Il Lazio è la regione che nessuno visita, perché tutti vanno a Roma.

È un paradosso con una conseguenza molto concreta: intorno alla città più visitata d’Italia ci sono decine di borghi che nel resto del centro Italia sarebbero pieni di gente, e che invece si girano in silenzio anche ad agosto. La Tuscia, la zona dei laghi, i Monti Prenestini e la costa a sud sono a un’ora o poco più dal Grande Raccordo, e sono vuoti.

Il criterio di questa selezione lo dichiaro subito, perché è quello che la rende diversa dagli elenchi che trovi in giro:

  • non è una classifica. Nessun “il più bello”, nessun ordine di merito;
  • i nove sono diversi tra loro. Non nove borghi medievali con le stesse pietre: un borgo che sta crollando, uno etrusco, uno con un giardino di mostri, uno con un castello ancora abitato, uno di pescatori;
  • per ciascuno dico come ci si arriva, e quando l’unica risposta onesta è “ti serve l’auto”, lo scrivo.

E prima di tutto, la nota che tutti gli articoli su questo tema evitano: il titolo dice “più belli” e va spiegato. Nel circuito ufficiale dei Borghi più belli d’Italia ce ne sono tre di questi nove, cioè Civita di Bagnoregio, Sperlonga e Sutri; hanno la bandiera arancione del Touring Club Bomarzo, Caprarola, Sutri e Tuscania. Bracciano, Palestrina e Marta non hanno né l’una né l’altra, e sono qui per scelta mia, con la motivazione scritta nella loro voce. Ora sai esattamente cosa stai leggendo.

1 – Civita di Bagnoregio

Perché è diverso dagli altri otto: è l’unico borgo di questa lista che sta fisicamente scomparendo. Sta su uno sperone di tufo isolato in mezzo ai calanchi, collegato al mondo da un ponte pedonale, e i fianchi della rupe franano. La chiamano “la città che muore”, e non è una trovata di marketing: è una descrizione geologica.
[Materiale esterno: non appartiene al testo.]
-- ==== Sys2Proof/Machine/Fleet.lean ====
section
/-! DEFINITION. Fleet operation: counting units and their classes (R454 to R458), Laxel links (R459, R463), end-to-end requests (R460 to
R462), power caps (R464 to R466), telemetry (R452) and subscriptions (R427). -/
namespace Sys2Proof.Machine

def State.setFleet (s : State) (f : Fleet → Fleet) : State := { s with fleet := f s.fleet }

/-! ### Counting units (R454, Table 22-3) -/

/-- The number a unit's record is kept under. -/
def unitKey (u : Unit22) : Nat :=
  match u with
  | .core i => i % 384
  | .channel i => 384 + i % 32
  | .dieArrays d => 416 + d % 4
  | .link i => 420 + i % 18
  | .edge a b => 438 + a % 4 * 4 + b % 4
  | .die d => 454 + d % 4
  | .stage n => 458 + n % 10

/-- The default thresholds. -/
def unitDefaults (u : Unit22) : Nat × Nat :=
  match u with
  | .channel _ => (64, 4096)
  | .dieArrays _ => (16, 1024)
  | .link _ => (1024, 65536)
  | .edge _ _ => (256, 16384)
  | _ => (0xFFFFFFFF, 0xFFFFFFFF)

def State.unitOf (s : State) (u : Unit22) : UnitCount := SMap.get {} s.fleet.units (unitKey u)
def State.setUnit (s : State) (u : Unit22) (v : UnitCount) : State :=
  s.setFleet (fun f => { f with units := f.units.put (unitKey u) v })

def UnitCount.raiseAt (c : UnitCount) (u : Unit22) : Nat := c.raise.getD (unitDefaults u).1
def UnitCount.quarAt (c : UnitCount) (u : Unit22) : Nat := c.quarth.getD (unitDefaults u).2

/-! ### Links (R459, R463) -/

def State.link (s : State) (l : Nat) : Link := SMap.get {} s.fleet.links l
def State.setLink (s : State) (l : Nat) (k : Link) : State := s.setFleet (fun f => { f with links := f.links.put l k })
def Link.serves (k : Link) : Bool := k.up && !k.retrain

/-- Links in service. -/
def State.linksUp (s : State) : List Nat := (List.range 18).filter (fun l => (s.link l).serves)

/-- A flit is sent: it takes the next number and is kept for replay. -/
def Link.send (k : Link) : Link :=
  let w := k.window ++ [k.nextSeq.toNat]
  { k with nextSeq := k.nextSeq + 1, window := w.drop (w.length - 512), replays := k.replays.filter (fun e => e.1 != k.nextSeq.toNat) }

/-- A copy of request r is sent on a link in service chosen freely, and its timer starts again; with no link up it waits for its timer. -/
def sendCopy (s : State) (r : E2eOut) : State :=
  let up := s.linksUp
  let ch := s.choose up.length
  let l := up.getD ch.1 0
  let due := s.now + s.fleet.timerT
  let s1 := ch.2.setFleet (fun f => { f with out := f.out.map (fun q =>
    if q.seq == r.seq then { q with due := due, link := if up.isEmpty then q.link else l } else q) })
  let s2 := if up.isEmpty then s1
    else let k := (s1.link l).send; (s1.setLink l { k with retrans := k.retrans + 1 }).post (.e2eCopy r.seq l)
  s2.after s.fleet.timerT (.retransmitTimeout r.seq)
Il dettaglio storico-artistico che giustifica il viaggio: il paesaggio. Quello che vedi non è un panorama, è un processo di erosione in corso su terreni argillosi e tufacei, e il borgo medievale in cima è l’unica parte che resiste perché è costruita sulla roccia. È l’unico posto in Italia in cui l’urbanistica e la geologia si guardano in faccia.
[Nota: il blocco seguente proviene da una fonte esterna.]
-- ==== Sys2Proof/Certificates/Slice0/Obligations.lean ====
section
/-! DEFINITION. The statements for the provers, with the tables of the spec they are stated over. -/

namespace Sys2Proof.Claims
open Sys2Proof.Machine

/-! ### Tables of the vector instructions, in the spec's own terms -/

/-- The value v clamped to the range of w-bit two's-complement numbers. -/
def clampS (w : Nat) (v : Int) : BitVec w := BitVec.ofInt w (max (-(2 ^ (w - 1))) (min (2 ^ (w - 1) - 1) v))

/-- The value v clamped to the range of w-bit unsigned numbers. -/
def clampU (w : Nat) (v : Int) : BitVec w := BitVec.ofInt w (max 0 (min (2 ^ w - 1) v))

/-- A row of Tables 05-2 and 05-3: the instruction, its weight (R303), whether it reads vd as a third source, and its result on w-bit
elements a of vs2, b of the second source and c of vd. -/
structure IntRow where
  instr : OpB → Instr
  weight : Nat
  acc : Bool
  result : (w : Nat) → BitVec w → BitVec w → BitVec w → BitVec w

/-- The two-source rows of Tables 05-2 and 05-3 (R133, R134, R135). -/
def intRows : List IntRow :=
  [ ⟨.vadd, 1, false, fun _ a b _ => a + b⟩,
    ⟨.vsub, 1, false, fun _ a b _ => a - b⟩,
    ⟨.vrsub, 1, false, fun _ a b _ => b - a⟩,
    ⟨.vmul, 3, false, fun _ a b _ => a * b⟩,
    ⟨.vmulh, 3, false, fun w a b _ => BitVec.ofInt w ((a.toInt * b.toInt) >>> w)⟩,
    ⟨.vmulhu, 3, false, fun w a b _ => BitVec.ofNat w ((a.toNat * b.toNat) >>> w)⟩,
    ⟨.vmacc, 3, true, fun _ a b c => c + a * b⟩,
    ⟨.vnmsac, 3, true, fun _ a b c => c - a * b⟩,
    ⟨.vdiv, 4, false, fun w a b _ => if b = 0 then BitVec.allOnes w else a.sdiv b⟩,
    ⟨.vdivu, 4, false, fun w a b _ => if b = 0 then BitVec.allOnes w else a / b⟩,
    ⟨.vrem, 4, false, fun _ a b _ => if b = 0 then a else a.srem b⟩,
    ⟨.vremu, 4, false, fun _ a b _ => if b = 0 then a else a % b⟩,
    ⟨.vmin, 1, false, fun _ a b _ => if a.slt b then a else b⟩,
    ⟨.vminu, 1, false, fun _ a b _ => if a.ult b then a else b⟩,
    ⟨.vmax, 1, false, fun _ a b _ => if a.slt b then b else a⟩,
    ⟨.vmaxu, 1, false, fun _ a b _ => if a.ult b then b else a⟩,
    ⟨.vand, 1, false, fun _ a b _ => a &&& b⟩,
    ⟨.vor, 1, false, fun _ a b _ => a ||| b⟩,
    ⟨.vxor, 1, false, fun _ a b _ => a ^^^ b⟩,
    ⟨.vsll, 1, false, fun w a b _ => a <<< (b.toNat % w)⟩,
    ⟨.vsrl, 1, false, fun w a b _ => a >>> (b.toNat % w)⟩,
    ⟨.vsra, 1, false, fun w a b _ => a.sshiftRight (b.toNat % w)⟩,
    ⟨.vsadd, 1, false, fun w a b _ => clampS w (a.toInt + b.toInt)⟩,
    ⟨.vsaddu, 1, false, fun w a b _ => clampU w (a.toNat + b.toNat)⟩,
    ⟨.vssub, 1, false, fun w a b _ => clampS w (a.toInt - b.toInt)⟩,
    ⟨.vssubu, 1, false, fun w a b _ => clampU w (a.toNat - b.toNat)⟩,
    ⟨.vabsd, 1, false, fun w a b _ => BitVec.ofNat w (a.toInt - b.toInt).natAbs⟩ ]

/-- The one-source rows of Table 05-3. -/
def intRowsU : List ((OpU → Instr) × ((w : Nat) → BitVec w → BitVec w)) :=
  [ (.vclz, fun _ a => a.clz),
    (.vcpop, fun _ a => a.cpop) ]

/-- What the row's entry asks of a state before it runs, and its charge. -/
def intInfo (s : State) (o : OpB) (weight : Nat) (acc : Bool) : VInfo :=
  let i := infoB s (intTag s.hart.dev) weight o
  if acc then withThird i else i

/-- The integer compares (R138) on w-bit elements. -/
def intCmpRows : List ((OpB → Instr) × ((w : Nat) → BitVec w → BitVec w → Bool)) :=
  [ (.vmseq, fun _ a b => a == b), (.vmsne, fun _ a b => a != b), (.vmslt, fun _ a b => a.slt b),
    (.vmsltu, fun _ a b => a.ult b), (.vmsle, fun _ a b => a.sle b), (.vmsleu, fun _ a b => a.ule b),
    (.vmsgt, fun _ a b => b.slt a), (.vmsgtu, fun _ a b => b.ult a) ]

/-- The floating-point compares (Table 05-4): the relation of two values, the answer for a NaN operand, and whether a quiet NaN raises
NV too. -/
def fpCmpRows : List ((OpB → Instr) × (Ev → Ev → Bool) × Bool × Bool) :=
  [ (.vmfeq, fun x y => x.eq y, false, false), (.vmfne, fun x y => !x.eq y, true, false), (.vmflt, fun x y => x.lt y, false, true),
    (.vmfle, fun x y => x.lt y || x.eq y, false, true), (.vmfgt, fun x y => y.lt x, false, true),
    (.vmfge, fun x y => y.lt x || x.eq y, false, true) ]

/-- The answer of a compare of two values. -/
def cmpValue (rel : Ev → Ev → Bool) (nanGives : Bool) (x y : Ev) : Bool := if x.isNan || y.isNan then nanGives else rel x y

/-- NV where a NaN operand raises it. -/
def cmpFlags (quiet : Bool) (x y : Ev) : Nat := if x.sigNan || y.sigNan || (quiet && (x.isNan || y.isNan)) then flNV else 0

/-- Mask logic (R140). -/
def logicRows : List ((OpB → Instr) × (Bool → Bool → Bool)) :=
  [ (.vmand, fun a b => a && b), (.vmor, fun a b => a || b), (.vmxor, fun a b => a ^^ b), (.vmandn, fun a b => a && !b) ]

/-- Whether position q is active and its bit of register r is set. -/
def setActive (s : State) (m : Bool) (r : Reg) (q : Nat) : Bool := (s.frame m).on q && (s.getV r.toNat).testBit q

/-- No position before p of the segment of k is active and set. -/
def noneBefore (s : State) (m : Bool) (r : Reg) (k p : Nat) : Bool :=
  (List.range p).all (fun j => !setActive s m r (segBase s k + j))

/-- A rounding row of R144: its weight, whether it reads vd, and its exact value with the flags of the operation itself. -/
structure FpRow where
  instr : OpB → Instr
  weight : Nat
  third : Bool
  exact : Nat → Ev → Ev → Ev → Ev × Nat

/-- A value with NV where the operation is invalid. -/
def orNV (p : Ev × Bool) : Ev × Nat := (p.1, if p.2 then flNV else 0)

/-- The rounding rows of Table 05-5 over a of vs2, b of the second source, c of vd. -/
def fpRows : List FpRow :=
  [ ⟨.vfadd, 2, false, fun rm a b _ => orNV (a.add rm b)⟩, ⟨.vfsub, 2, false, fun rm a b _ => orNV (a.add rm b.neg)⟩,
    ⟨.vfmul, 3, false, fun _ a b _ => orNV (a.mul b)⟩, ⟨.vfdiv, 4, false, fun _ a b _ => a.div b⟩,
    ⟨.vfmadd, 3, true, fun rm a b c => orNV (Ev.fma rm a b c)⟩, ⟨.vfnmadd, 3, true, fun rm a b c => orNV (Ev.fma rm a.neg b c.neg)⟩,
    ⟨.vfmsub, 3, true, fun rm a b c => orNV (Ev.fma rm a b c.neg)⟩, ⟨.vfnmsub, 3, true, fun rm a b c => orNV (Ev.fma rm a.neg b c)⟩ ]

/-- The sign-injection rows of R146 on w-bit patterns: the sign bit of the result. -/
def signRows : List ((OpB → Instr) × (Bool → Bool → Bool)) :=
  [ (.vfsgnj, fun _ b => b), (.vfsgnjn, fun _ b => !b), (.vfsgnjx, fun a b => a ^^ b) ]

/-- A w-bit pattern with its sign bit replaced. -/
def putSign (w : Nat) (a : BitVec w) (sign : Bool) : BitVec w :=
  (a &&& BitVec.ofNat w (2 ^ (w - 1) - 1)) ||| (if sign then BitVec.ofNat w (2 ^ (w - 1)) else 0)

/-- The value of element k of r at vtype's format. -/
def fpElem (s : State) (r : Reg) (k : Nat) : Ev := s.hart.dev.fp.decode (s.elem r k)

/-- The value of the second source at vtype's format. -/
def fpOperand (s : State) (src : Src) (k : Nat) : Ev := s.hart.dev.fp.decode (s.operand src k)

/-- A value rounded by vfcsr.rm: the code and the flags (R48, R49). -/
def rounded (s : State) (f : FFmt) (x : Ev × Nat) (sat : Bool) : Nat × Nat :=
  ((roundTo f x.1 s.hart.dev.rm sat).1, x.2 ||| (roundTo f x.1 s.hart.dev.rm sat).2)

/-- What a reduction or scan combines (R155, R157): integers at their width, or floating-point values with flags. -/
def intCombine (w sel : Nat) : Nat → Nat → Nat × Nat := fun a b =>
  let x := BitVec.ofNat w a
  let y := BitVec.ofNat w b
  ((match sel with
    | 0 => x + y
    | 1 => if x.sle y then x else y
    | 2 => if x.sle y then y else x
    | 3 => x &&& y
    | _ => x ||| y).toNat, 0)

/-- The integer reductions with the selector of their operation. -/
def redRows : List ((OpB → Instr) × Nat) := [ (.vredsum, 0), (.vredmin, 1), (.vredmax, 2), (.vredand, 3), (.vredor, 4) ]

/-- The elements of the segment of position k below its grant, absent where inactive, in order. -/
def segElements (s : State) (m : Bool) (r : Reg) (k : Nat) : List (Option Nat) :=
  (List.range (grantOf s k)).map (fun p => if (s.frame m).on (segBase s k + p) then some (segAt s r k p) else none)

/-- The segments tile the vector (R131). -/
def Tiled (s : State) : Prop := s.members * s.seg = s.shape.n

/-- What a reduction leaves at position k: the fold at the first position of each segment, tail elsewhere (R155). -/
def reduced (s : State) (vd : Reg) (fold : Nat → Nat) (k : Nat) : Nat :=
  if posOf s k = 0 then fold k else if s.hart.dev.ta then s.shape.zero else s.elem vd k

/-- The first positions of the segments. -/
def segFirsts (s : State) : List Nat := (List.range s.members).map (fun m => m * max 1 s.seg)

/-! ### Tables of custom-2 -/

/-- The pair of the block that element k lies in, from the scale group at r (R163). -/
def pairAt (s : State) (r k : Nat) : Nat := pairOf (s.hart.dev.blk == 0) (s.getGroup r s.scaleGroup) (k / s.hart.dev.bl)

/-- The values of vtype's format in block b below the grant. -/
def blockValues (s : State) (r : Reg) (b : Nat) : List Ev :=
  (List.range (min s.hart.dev.bl (s.hart.dev.vgrant.toNat - b * s.hart.dev.bl))).map (fun j => fpElem s r (b * s.hart.dev.bl + j))

/-- A long-float value. -/
def lfElem (s : State) (r : Reg) (k : Nat) : Ev := lfDecode (s.elem r k) s.shape.k

/-- The second source of a long-float compare. -/
def lfOperand (s : State) (src : Src) (k : Nat) : Ev := lfDecode (s.operand src k) s.shape.k

/-- A row of Table 06-5 that rounds: the exact value and the flags of the operation. -/
structure LfRow where
  instr : OpB → Instr
  weight : Nat
  third : Bool
  exact : Nat → Ev → Ev → Ev → Ev × Nat

def lfRows : List LfRow :=
  [ ⟨.lfAdd, 3, false, fun rm a b _ => orNV (a.add rm b)⟩, ⟨.lfSub, 3, false, fun rm a b _ => orNV (a.add rm b.neg)⟩,
    ⟨.lfMul, 3, false, fun _ a b _ => orNV (a.mul b)⟩, ⟨.lfFma, 3, true, fun rm a b c => orNV (Ev.fma rm a b c)⟩,
    ⟨.lfDiv, 4, false, fun _ a b _ => a.div b⟩ ]

/-- A value as it is; a signalling NaN raises NV (R180). -/
def quieted (a : Ev) : Ev × Nat := (a, if a.sigNan then flNV else 0)

/-- The one-source rows of Table 06-5 with their weights. -/
def lfRowsU : List ((OpU → Instr) × Nat × (Ev → Ev × Nat)) :=
  [ (.lfSqrt, 4, fun a => orNV a.sqrt), (.lfRnd, 3, quieted), (.lfLen, 3, fun a => (Ev.ofInt (lfBits a), (quieted a).2)) ]

/-- The long-float compares (R180): the relation, the answer for a NaN, and whether any NaN raises NV. -/
def lfCmpRows : List ((OpB → Instr) × (Ev → Ev → Bool) × Bool × Bool) :=
  [ (.lfCmpLt, fun x y => x.lt y, false, true), (.lfCmpLe, fun x y => x.lt y || x.eq y, false, true),
    (.lfCmpEq, fun x y => x.eq y, false, false), (.lfCmpUn, fun _ _ => false, true, false) ]

/-- What a long-float instruction asks for, of two sources or of three. -/
def lfInfo (s : State) (o : OpB) (weight : Nat) (third : Bool) : VInfo :=
  if third then withThird (lfInfoB s weight o) else lfInfoB s weight o

/-- The result of rounding an exact value by vprec: the code, the flags, and whether it was inexact (R62 to R64). -/
def lfRounded (s : State) (x : Ev × Nat) : Nat × Nat × Bool := lfRound x.1 s.hart.dev.prec s.hart.dev.vprecRm.toNat

/-- A long-float instruction whose exact results are x: without the precision trap, or with no active element inexact, it writes the
rounded results, k(P) limbs each; the window's other limbs follow vtype.ta (R65). -/
def LfWrites (i : Instr) (s : State) (info : VInfo) (m : Bool) (vd : Reg) (x : Nat → Ev × Nat) : Prop :=
  (s.hart.dev.vprecX = false ∨ ∀ k, (s.frame m).on k = true → (lfRounded s (x k)).2.2 = false) →
  Writes i s info s.shape m vd (flagsOver (s.frame m) (fun k => (x k).2 ||| (lfRounded s (x k)).2.1))
    (fun k => lfStored s.hart.dev (s.elem vd k) (lfRounded s (x k)).1)

/-- With vprec.X = 1 the first active element j whose rounding is inexact stops the instruction: cause 25, vstart = j, the elements
below j written, the others kept, the flags of the elements below j and PX raised (R64). -/
def LfStops (i : Instr) (s : State) (info : VInfo) (m : Bool) (vd : Reg) (x : Nat → Ev × Nat) : Prop :=
  ∀ j, s.hart.dev.vprecX = true → (s.frame m).on j = true → (lfRounded s (x j)).2.2 = true →
  (∀ k, k < j → (s.frame m).on k = true → (lfRounded s (x k)).2.2 = false) → s.sliced → VecReady s info →
  ∃ u, exec i s = .next (takeException u { cause := 25, tval := j, words := precWords s j (x j).1 }) ∧
    OnlyVector s u (groupRegs vd.toNat s.shape.g) info.charge { s.hart with dev := { s.hart.dev with
      vstart := BitVec.ofNat 16 j
      vfcsr := s.hart.dev.vfcsr ||| BitVec.ofNat 10
        (flagsOver { s.frame m with vgrant := j } (fun k => (x k).2 ||| (lfRounded s (x k)).2.1) ||| flPX) } } ∧
    ∀ k, k < s.shape.n → u.elem vd k =
      if k < j then FrameRule s.hart.dev m (s.getV 0) (s.elem vd k) s.shape.zero
          (lfStored s.hart.dev (s.elem vd k) (lfRounded s (x k)).1 % 2 ^ s.shape.ew) k
      else s.elem vd k

/-- Member and accumulator cell of element k under the address word w (R171, Table 06-3). -/
def cellOf (s : State) (w k : Nat) : Nat × Option Nat :=
  ((s.slicesOf s.cur.1 s.cur.2).getD (k / max 1 s.seg) s.cur.1, accCell w (posOf s k))

/-- The 32 bits that element k of the running hart reads, 0 outside the accumulator. -/
def cellValue (s : State) (w k : Nat) : Nat × Nat :=
  match cellOf s w k with
  | (m, some c) => accOut s.hart.dev (s.cell m c).toNat
  | (_, none) => (0, 0)

/-- What element k of r leaves in a cell that held old: the widened value, or its sum with the old bits; with the flags (R173). -/
def cellResult (s : State) (r : Reg) (add : Bool) (old k : Nat) : Nat × Nat :=
  let v := accIn s.hart.dev (s.elem r k)
  if add then ((accSum s.hart.dev old v.1).1, v.2 ||| (accSum s.hart.dev old v.1).2) else v

/-- The accumulator's cells by core and number and the flags, after the active elements of r in order; an element outside the accumulator
raises only its widening's flags. -/
def cellRun (s : State) (r : Reg) (w : Nat) (add : Bool) : (Nat → Nat → BitVec 32) × Nat :=
  ((List.range s.hart.dev.vgrant.toNat).filter (s.frame false).on).foldl (fun st k =>
    match cellOf s w k with
    | (m, some c) =>
      let v := cellResult s r add (st.1 m c).toNat k
      (fun m' c' => if m' = m ∧ c' = c then BitVec.ofNat 32 v.1 else st.1 m' c', st.2 ||| v.2)
    | (_, none) => (st.1, st.2 ||| (accIn s.hart.dev (s.elem r k)).2)) (s.cell, 0)

/-- A state with the accumulator ports of the running hart's slices as s has them. -/
def portsOf (s t : State) : State :=
  (s.slicesOf s.cur.1 s.cur.2).foldl (fun u m => u.modCore m (fun k => { k with portBusy := (s.core m).portBusy })) t

/-- Once ready, the instruction leaves in the register pair at vd the highest entries of a list and the candidates that are no NaN, as many
as the pair holds, in order of rank; where a score of either list is a NaN and no order is stated, any entries. -/
def KeepsTop (i : Instr) (s : State) (info : VInfo) (vd : Reg) (old cands : List (Nat × Nat)) (stated : Bool) : Prop :=
  s.plain → s.sliced → VecReady s info → Answers (exec i s) (fun t =>
    OnlyVector s { t with fresh := s.fresh } (groupRegs vd.toNat 2) info.charge (s.hart.vecDone 0) ∧
    (stated = true → ∀ e, e < s.hart.vlen / 32 → (t.field vd.toNat 1 32 e, t.field (vd.toNat + 1) 1 32 e) =
      (sortBy ranksAbove (old ++ cands.filter (fun c => !scoreNan c))).getD e (0, 0)))

/-- An fp32 value of register r + j of a bundle. -/
def rayField (s : State) (r : Reg) (k j : Nat) : Ev := FFmt.fp32.decode (s.bundle s.shape r.toNat k j)

/-- The codes of a ray test's result. -/
def hitCode (s : State) (h : Hit) (k j rm missing : Nat) : Nat :=
  match h with
  | .hit vs => freeZero (vs.getD j (.zero false)) rm (s.freeAt k j)
  | .miss => missing
  | .unstated => s.freeAt k j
Il biglietto: l’attraversamento del ponte costa 5 euro, acquistabili anche online, con alcune gratuità. Non è una tassa turistica: è di fatto l’unica risorsa con cui il comune finanzia i restauri e tiene il borgo accessibile nonostante gli smottamenti. Il ponte si fa solo a piedi.

Come ci si arriva: in auto, uscita Orvieto dall’A1 e poi 18 km, oppure uscita Attigliano e 30 km. Senza auto si arriva a Orvieto in treno e poi si prende il bus per Bagnoregio, ma le corse sono poche: è fattibile in giornata solo pianificando gli orari del ritorno prima di partire.

Sullo status UNESCO, perché la domanda arriva sempre: la candidatura del Paesaggio culturale di Civita di Bagnoregio è stata approvata nel gennaio 2021 e il dossier è stato consegnato al centro UNESCO di Parigi nel gennaio 2022. A oggi Civita non è iscritta alla lista del Patrimonio mondiale: la pratica è aperta, e chi ti dice che è già patrimonio UNESCO sta sbagliando.

Il racconto completo è nell’articolo su Civita di Bagnoregio.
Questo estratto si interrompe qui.